Of course one could argue if President Obama even looked in the direction of black plight, members of the right, and some black people would consider it an act of treason.

From the failure of Reconstruction in the late 1800s to the mass incarceration of black Americans today, black Americans are faced with several progress stopping and extremely violent and important concerns:

  • Things are not getting any better;
  • The American Dream bypasses poor communities;
  • Blacks are being systematically “edited” by American culture;
  • Those African Americans who have been assigned the mission of moving the black agenda forward have become a voiceless and dysfunctional part of American society dependent on white guilt; and
  • Academic leadership, stuck hopelessly with no voice inside educational institutions across academia is the driver that will cause the silent death of black America.

It is clear that the African American community is in bad shape and the national political leadership has sold out its black constituents.

This part of the epidemic is called “The Stickiness Factor.”

To look at the imbalance with data, we need only to review the U.S. Labor Department reports on unemployment in the minority community. The rate of no opportunity was at 12.7 percent when President Obama initially took office. As the employment rate for the nation dropped below eight percent, black unemployment increased to 12.9 percent and then to 14 percent for December. In some states like Minnesota, the unemployment rate has climbed reaching into the 20 percentile for black Minnesotans while according to the the Minnesota Department of Employment and Economic Development (DEED), non­black unemployment numbers stayed in the single digits ranging from seven to nine percent. What does this say about the power and voice of a people and the Dream?

Everyday, black Americans are being defined. It doesn’t matter if its on a bus stop, in a car, at work, in the unemployment line or on a college campus. Blacks are defined mostly by those who don’t look like us–but have the power to create a destiny for us which should be viewed as an unfair misrepresentation to anyone with the cognitive skills of people relations.

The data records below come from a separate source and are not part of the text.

-- ==== Sys2Proof/Laws/Steps.lean ====
section
/-! SUPPORT. What a step can do, said once: the cases of exec and of the scenario line, the ranges every step keeps,
and the sequencer's step. -/

namespace Sys2Proof.Machine

theorem Res.Keeps.outcome {α : Type} {x : Res α} {s t : State} (h : x.Keeps s) (e : x.outcome = .next t) :
    Moves s t ∨ ∃ er u, Moves s u ∧ t = abort er u := by
  cases x with
  | ok a u => left; injection e with e; exact e ▸ h
  | raise er u => right; injection e with e; exact ⟨er, u, h, e.symm⟩
  | fault f => cases e
  | refused r => cases e

/-- A result that is a node is an index of NODE. -/
def RetLt (r : Ret) : Prop := ∀ x, r = .node x → x < Config.nodeCap

/-- How exec can answer a next state: a command accepted, an operation done with its result kept, or an abort. -/
def ExecNext (i : Instr) (s t : State) : Prop :=
  (busy s = false ∧ i = .compress ∧ s.src.length < 2 ^ Config.lenW ∧ t = commandStart .cFreq s) ∨
  (busy s = false ∧ i = .decompress ∧ t = commandStart .dLen s) ∨
  (∃ u r, Moves s u ∧ t = { u with ret := r } ∧ (Ranged s → RetLt s.ret → RetLt r)) ∨
  ∃ er u, Moves s u ∧ t = abort er u

theorem ExecNext.of_outcome {α : Type} {i : Instr} {x : Res α} {s t : State} (h : x.Keeps s)
    (e : x.outcome = .next t) : ExecNext i s t := by
  rcases h.outcome e with h | h
  · exact .inr (.inr (.inl ⟨t, t.ret, h, rfl, fun _ hr => h.ret ▸ hr⟩))
  · exact .inr (.inr (.inr h))

theorem ExecNext.of_outcomeRet {α : Type} {i : Instr} {x : Res α} {f : α → Ret} {s t : State} (h : x.Keeps s)
    (e : x.outcomeRet f = .next t) (hr : ∀ a u, x = .ok a u → Ranged s → RetLt (f a)) : ExecNext i s t := by
  cases x with
  | ok a u => injection e with e; exact .inr (.inr (.inl ⟨u, f a, h, e.symm, fun r _ => hr a u rfl r⟩))
  | raise er u => injection e with e; exact .inr (.inr (.inr ⟨er, u, h, e.symm⟩))
  | fault f => cases e
  | refused r => cases e

theorem ExecNext.of_same {i : Instr} {s t : State} (e : (.next s : Host.Outcome State Fault Refusal) = .next t) :
    ExecNext i s t := by
  injection e with e
  exact .inr (.inr (.inl ⟨s, s.ret, .refl s, e.symm, fun _ h => h⟩))

theorem exec_next {i : Instr} {s t : State} (e : exec i s = .next t) : ExecNext i s t := by
  cases i with
  | nop => exact .of_same e
  | reservedCmd3 => exact .of_same e
  | compress =>
    simp only [exec, execCompress] at e
    split at e
    · exact .of_same e
    · rename_i hb
      split at e
      · injection e with e
        exact .inl ⟨by simpa using hb, rfl, by assumption, e.symm⟩
      · cases e
  | decompress =>
    simp only [exec, execDecompress] at e
    split at e
    · exact .of_same e
    · rename_i hb
      injection e with e
      exact .inr (.inl ⟨by simpa using hb, rfl, e.symm⟩)
  | accClear a => exact .of_outcome (x := .ok () (accClear a s)) (accClear_moves a s) e
  | accIsFull a => injection e with e; exact .inr (.inr (.inl ⟨s, _, .refl s, e.symm, fun _ _ _ h => by cases h⟩))
  | accPushBit a b => exact .of_outcome (accPushBit_keeps a b s) e
  | accBitAt a n => exact .of_outcomeRet (accBitAt_keeps a n s) e fun _ _ _ _ _ h => by cases h
  | wrFlush => exact .of_outcome (flush_keeps s) e
  | wrWriteBits bits => exact .of_outcome (writeBits_keeps bits s) e
  | wrWriteByte v => exact .of_outcome (writeByte_keeps v s) e
  | wrFinish => exact .of_outcomeRet (finish_keeps s) e fun _ _ _ _ _ h => by cases h
  | rdRefill => exact .of_outcome (refill_keeps s) e
  | rdPopBit => exact .of_outcomeRet (popBit_keeps s) e fun _ _ _ _ _ h => by cases h
  | rdPopByte => exact .of_outcomeRet (popByte_keeps s) e fun _ _ _ _ _ h => by cases h
  | freqScan => exact .of_outcome (scan_keeps s) e
  | heapInsert x => exact .of_outcome (heapInsert_keeps x s) e
  | heapExtractMin =>
    refine .of_outcomeRet (heapExtractMin_keeps s) e fun x u h r y hy => ?_
    obtain ⟨-, -, -, hx, -⟩ := heapExtractMin_ok h
    cases hy
    exact r.entry_lt x hx
  | tbLeaves => exact .of_outcome (leaves_keeps s) e
  | tbMerge => exact .of_outcome (merge_keeps s) e
  | tbBuild => exact .of_outcome (build_keeps s) e
  | tcSerialize => exact .of_outcome (serialize_keeps s) e
  | tcDeserialize => exact .of_outcome (deserialize_keeps s) e
  | ctDerive => exact .of_outcome (derive_keeps s) e
  | encLen => exact .of_outcome (writeLength_keeps s) e
  | encBody => exact .of_outcome (codeSymbol_keeps s) e
  | decLen => exact .of_outcome (readLength_keeps s) e
  | decWalk => exact .of_outcome (walk_keeps s) e
  | len l =>
    simp only [exec, execLen] at e
    split at e
    · split at e
      · exact .of_outcome (readLenToken_keeps l s) e
      · cases e
    · exact .of_outcome (writeBits_keeps _ s) e
  | internal =>
    simp only [exec, execInternal] at e
    split at e
    · split at e
      · exact .of_outcome (readNodeToken_keeps _ s) e
      · cases e
    · exact .of_outcome (writeBits_keeps _ s) e
  | leaf v =>
    simp only [exec, execLeaf] at e
    split at e
    · split at e
      · exact .of_outcome (readNodeToken_keeps _ s) e
      · cases e
    · exact .of_outcome (writeBits_keeps _ s) e
  | code p =>
    simp only [exec, execCode] at e
    split at e
    · split at e
      · exact .of_outcome (readCodeToken_keeps p s) e
      · cases e
    · exact .of_outcome (writeBits_keeps _ s) e
  | pad z =>
    simp only [exec, execPad] at e
    split at e
    · exact .of_same e
    · exact .of_outcome (accPushBits_keeps _ _ s) e

/-! ### The scenario line -/

/-- What a step does, by its scenario line: `s0` is the state with the line taken. -/
theorem step_next {s t : State} (e : step s = .next t) :
    ∃ s0, (s0 = s ∨ ∃ rest, s0 = { s with script := rest }) ∧
      ((∃ i, exec i s0 = .next t) ∨
       (∃ i u, nextOp s0 = some i ∧ exec i s0 = .next u ∧ t = advance u) ∨
       (nextOp s0 = none ∧ t = advance s0) ∨ t = s0 ∨ (∃ v, t = { s0 with ret := .word v }) ∨
       (∃ src sink, busy s0 = false ∧ t = { s0 with src := src, sink := sink }) ∨ t = hardReset s0) := by
  have quiet : ∀ s0, (match fetchQuiet s0 with
      | .run i t => exec i t
      | .sequence i t => sequenced (exec i t)
      | .silent t => .next t
      | .stop r => .refused r) = Host.Outcome.next t →
      (∃ i u, nextOp s0 = some i ∧ exec i s0 = .next u ∧ t = advance u) ∨ (nextOp s0 = none ∧ t = advance s0) := by
    intro s0 h
    unfold fetchQuiet at h
    cases hn : nextOp s0 with
    | none =>
      simp only [hn] at h
      injection h with h
      exact .inr ⟨rfl, h.symm⟩
    | some i =>
      simp only [hn] at h
      cases hx : exec i s0 with
      | next u =>
        simp only [hx, sequenced] at h
        injection h with h
        exact .inl ⟨i, u, rfl, hx, h.symm⟩
      | fault f => simp [hx, sequenced] at h
      | refused r => simp [hx, sequenced] at h
  have word : ∀ w s0, (match fetchWord w s0 with
      | .run i t => exec i t
      | .sequence i t => sequenced (exec i t)
      | .silent t => .next t
      | .stop r => .refused r) = Host.Outcome.next t → ∃ i, exec i s0 = .next t := by
    intro w s0 h
    unfold fetchWord at h
    cases hd : decode w with
    | ok i => simp only [hd] at h; exact ⟨i, h⟩
    | error r => simp [hd] at h
  unfold step fetch at e
  cases hs : s.script with
  | nil =>
    simp only [hs] at e
    refine ⟨s, .inl rfl, ?_⟩
    rcases quiet s e with h | h
    · exact .inr (.inl h)
    · exact .inr (.inr (.inl h))
  | cons line rest =>
    simp only [hs] at e
    refine ⟨{ s with script := rest }, .inr ⟨rest, rfl⟩, ?_⟩
    cases line with
    | quiet =>
      rcases quiet _ e with h | h
      · exact .inr (.inl h)
      · exact .inr (.inr (.inl h))
    | write r v =>
      cases r with
      | cmd => exact .inl (word _ _ e)
      | status => injection e with e; exact .inr (.inr (.inr (.inl e.symm)))
      | result => injection e with e; exact .inr (.inr (.inr (.inl e.symm)))
    | read r => injection e with e; exact .inr (.inr (.inr (.inr (.inl ⟨_, e.symm⟩))))
    | bind src sink =>
      simp only [fetchBind] at e
      cases hb : busy { s with script := rest } with
      | true => simp [hb] at e
      | false =>
        simp only [hb, Bool.false_eq_true, if_false] at e
        injection e with e
        exact .inr (.inr (.inr (.inr (.inr (.inl ⟨src, sink, rfl, e.symm⟩)))))
    | reset => injection e with e; exact .inr (.inr (.inr (.inr (.inr (.inr e.symm)))))
    | issue w => exact .inl (word _ _ e)

/-! ### The invariant -/

theorem Inv.of_ranged {s : State} (h : Ranged s) (h1 : s.err.isSome ↔ s.phase = .error)
    (h2 : statusState s ≤ 1 → s.result = 0) (h3 : RetLt s.ret) : Inv s :=
  { h with err_iff := h1, result_zero := h2, ret_lt := h3 }

theorem Inv.moves {s t : State} (h : Inv s) (hm : Moves s t) : Inv t :=
  .of_ranged (hm.ranged h.toRanged) (by rw [hm.err, hm.phase]; exact h.err_iff) (by
    have : statusState t = statusState s := by simp only [statusState, hm.phase]
    rw [this, hm.result]; exact h.result_zero) (by rw [hm.ret]; exact h.ret_lt)

theorem Inv.abort {s : State} (h : Inv s) (e : Err) : Inv (abort e s) :=
  .of_ranged { h with } (by simp) (by simp [statusState]) h.ret_lt
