-- ==== Sys2Proof/Laws/PerInstr.lean ====
section
/-! SUPPORT. Statements about every instruction as syntax, one lemma per constructor: how many bits its encoding has
(30_encoding.md R90, R92, R99 to R106; the operand bits of format UOP are log entry 2). -/

namespace Sys2Proof.Laws.Width

/-- The number of bits of an instruction's encoding. -/
def bitsOf : Instr → Nat
  | .nop | .compress | .decompress | .reservedCmd3 => 2
  | .accClear _ | .accIsFull _ => 6 + 1
  | .accPushBit _ _ => 6 + 2
  | .accBitAt _ _ => 6 + 8
  | .wrWriteBits seq => 6 + seq.length
  | .wrWriteByte _ => 6 + 8
  | .heapInsert _ => 6 + 9
  | .wrFlush | .wrFinish | .rdRefill | .rdPopBit | .rdPopByte | .freqScan | .heapExtractMin | .tbLeaves | .tbMerge
  | .tbBuild | .tcSerialize | .tcDeserialize | .ctDerive | .encLen | .encBody | .decLen | .decWalk => 6
  | .len _ => 32
  | .internal => 1
  | .leaf _ => 9
  | .code p => p.length
  | .pad z => z

/-- The encoding has exactly the bits of its format. -/
def Statement (i : Instr) : Prop := (encode i).bits.length = bitsOf i

theorem nop : Statement .nop := rfl

theorem compress : Statement .compress := rfl

theorem decompress : Statement .decompress := rfl

theorem reservedCmd3 : Statement .reservedCmd3 := rfl

theorem accClear (a : Acc) : Statement (.accClear a) := rfl

theorem accIsFull (a : Acc) : Statement (.accIsFull a) := rfl

theorem accPushBit (a : Acc) (b : Bool) : Statement (.accPushBit a b) := rfl

theorem accBitAt (a : Acc) (i : Nat) : Statement (.accBitAt a i) := by simp [Statement, encode, uopEnc, bitsOf, bitsOfNat_length]

theorem wrFlush : Statement .wrFlush := rfl

theorem wrWriteBits (seq : List Bool) : Statement (.wrWriteBits seq) := by simp [Statement, encode, uopEnc, bitsOf, bitsOfNat_length]

theorem wrWriteByte (v : Byte) : Statement (.wrWriteByte v) := by simp [Statement, encode, uopEnc, bitsOf, bitsOfNat_length, byteBits_length]

theorem wrFinish : Statement .wrFinish := rfl

theorem rdRefill : Statement .rdRefill := rfl

theorem rdPopBit : Statement .rdPopBit := rfl

theorem rdPopByte : Statement .rdPopByte := rfl

theorem freqScan : Statement .freqScan := rfl

theorem heapInsert (x : Nat) : Statement (.heapInsert x) := by simp [Statement, encode, uopEnc, bitsOf, bitsOfNat_length]

theorem heapExtractMin : Statement .heapExtractMin := rfl

theorem tbLeaves : Statement .tbLeaves := rfl

theorem tbMerge : Statement .tbMerge := rfl

theorem tbBuild : Statement .tbBuild := rfl

theorem tcSerialize : Statement .tcSerialize := rfl

theorem tcDeserialize : Statement .tcDeserialize := rfl

theorem ctDerive : Statement .ctDerive := rfl

theorem encLen : Statement .encLen := rfl

theorem encBody : Statement .encBody := rfl

theorem decLen : Statement .decLen := rfl

theorem decWalk : Statement .decWalk := rfl

theorem len (l : BitVec 32) : Statement (.len l) := wordBits_length l

theorem internal : Statement .internal := rfl

theorem leaf (sym : Byte) : Statement (.leaf sym) := by simp [Statement, encode, bitsOf, byteBits_length]

theorem code (p : List Bool) : Statement (.code p) := rfl

theorem pad (z : Nat) : Statement (.pad z) := List.length_replicate ..

end Sys2Proof.Laws.Width
end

While some black leaders only talk of reparations, Native Americans have had benefits from their reservation casinos. The Jewish community made it a point to have a Reparations Agreement between Israel and West Germany to pay Israel for the slave labor and persecution of Jews during the Holocaust, and to compensate for Jewish property that was stolen by the Nazis. The lone African, or black person has been left outside of the awards for the black Holocaust. The black reparation is far from the American Dream and closer to Cotton Candy ­airy and fast dissolving.

We sit, waiting to be called off the bench in a world that will erupt in violent fury once the minority becomes the majority. Like a thief in the night, education and the need to address “diversity” across the United States before it becomes an in­ your ­face reality.

This part of the epidemic is called “The Power of Context.”

Albert Einstein said, “There is a somber point in the social outlook of Americans. Their sense of equality and human dignity is mainly limited to men of white skins. Even among these there are prejudices of which I as a Jew am dearly conscious, but they are unimportant in comparison with the attitude of ‘Whites’ toward their fellow­citizens of darker complexion, particularly toward Negroes. The more I feel an American, the more this situation pains me. I can escape the feeling of complicity in it only by speaking out. Racism is America’s greatest disease and Racism is a disease of the white man.”

As the street music plays on and the big ferris wheel turns high in the sky, if dealing with life­ altering definitions of self and the perception of others, tearing away at a piece of cotton candy, letting it dissolve slowly in your mouth now only seems to burn.